I wonder if the campervan would end up being cost effective in summer with prices up? In winter, it ended up being 50% more than rental + accommodations, plus just overall a barebones experience.

Cesar A Mendez Garcia's picture

During May I felt the cold during the night, the weather in Iceland as you may know is implacable, and I had hurricane winds up to 60 miles/h, a bit of snow, lots of hail and rain; I just can´t imagine being in a camper van during winter at its fullest.

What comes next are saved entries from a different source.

-- ==== Sys2Proof/WellFormed.lean ====
section
/-! DEFINITION. Which terms of `Instr` an encoding of the spec stands for. -/

namespace Sys2Proof

/-- First byte that is no opcode (30_encoding.md R65: 0x2B to 0xFF encode no instruction). -/
abbrev firstIllegal : Nat := 0x2B

/-- "Every value of every operand field is a legal encoding" (30_encoding.md R62), so every term is
well-formed but `illegal op` for a byte `op` that IS an opcode (R65). -/
def Instr.wellFormed : Instr → Bool
  | .illegal op => decide (firstIllegal ≤ op.toNat)
  | .halt | .push _ | .pushm _ | .pop _ | .wait | .add | .sub | .mul | .div | .and | .or | .xor
  | .addm _ | .subm _ | .mulm _ | .divm _ | .andm _ | .orm _ | .xorm _ | .lsh | .rsh | .lshm _
  | .rshm _ | .not | .notm _ | .inc _ | .dec _ | .cmp _ _ | .cmpm _ _ | .jmp _ | .jeq _ | .jne _
  | .jgt _ | .jlt _ | .jge _ | .jle _ | .call _ | .ret | .putp _ | .putpm _ | .puts _ | .sys _
  | .nop => true

end Sys2Proof
end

About pricing, I did some calculations before renting the van, and maybe the van was like a 100 dollars more expensive than renting a normal car + guest houses.

Jonathan Reid's picture

Can I add another negative which you may not have thought of traveling solo? I spent 1 month on the South Island of New Zealand in a campervan with my wife and 2 kids (3 and 1 at the time). I didn't realize what a problem it was going to be having my sleeping quarters also being my vehicle. It was very difficult to be in great locations at sunrise or sunset unless I was going to wake the entire family.

Jon Kellett's picture

Also with "freedom camping" being banned in more and more places in New Zealand, it's becoming less viable all the time. I'd still not recommend against a camper van in NZ, just make sure that it's self contained :-)

Sveinn Kjartansson's picture

While true yes, renting a camper is awesome for doing things on your own time, However you cannot park and camp over night anywhere you want, only in designated camp areas, and you cannot take the vehicle offroad. So the idea of just staying the night in an awesome location won't be like how you think of it, you still have to drive to a designated camping area for overnight stay. That said being able to use it to travel around and not worry about hotels, guestrooms or such is great! Also when you're someplace that is a road and pull over for a astrophoto, its nice to sit in the camper with a remote LOL!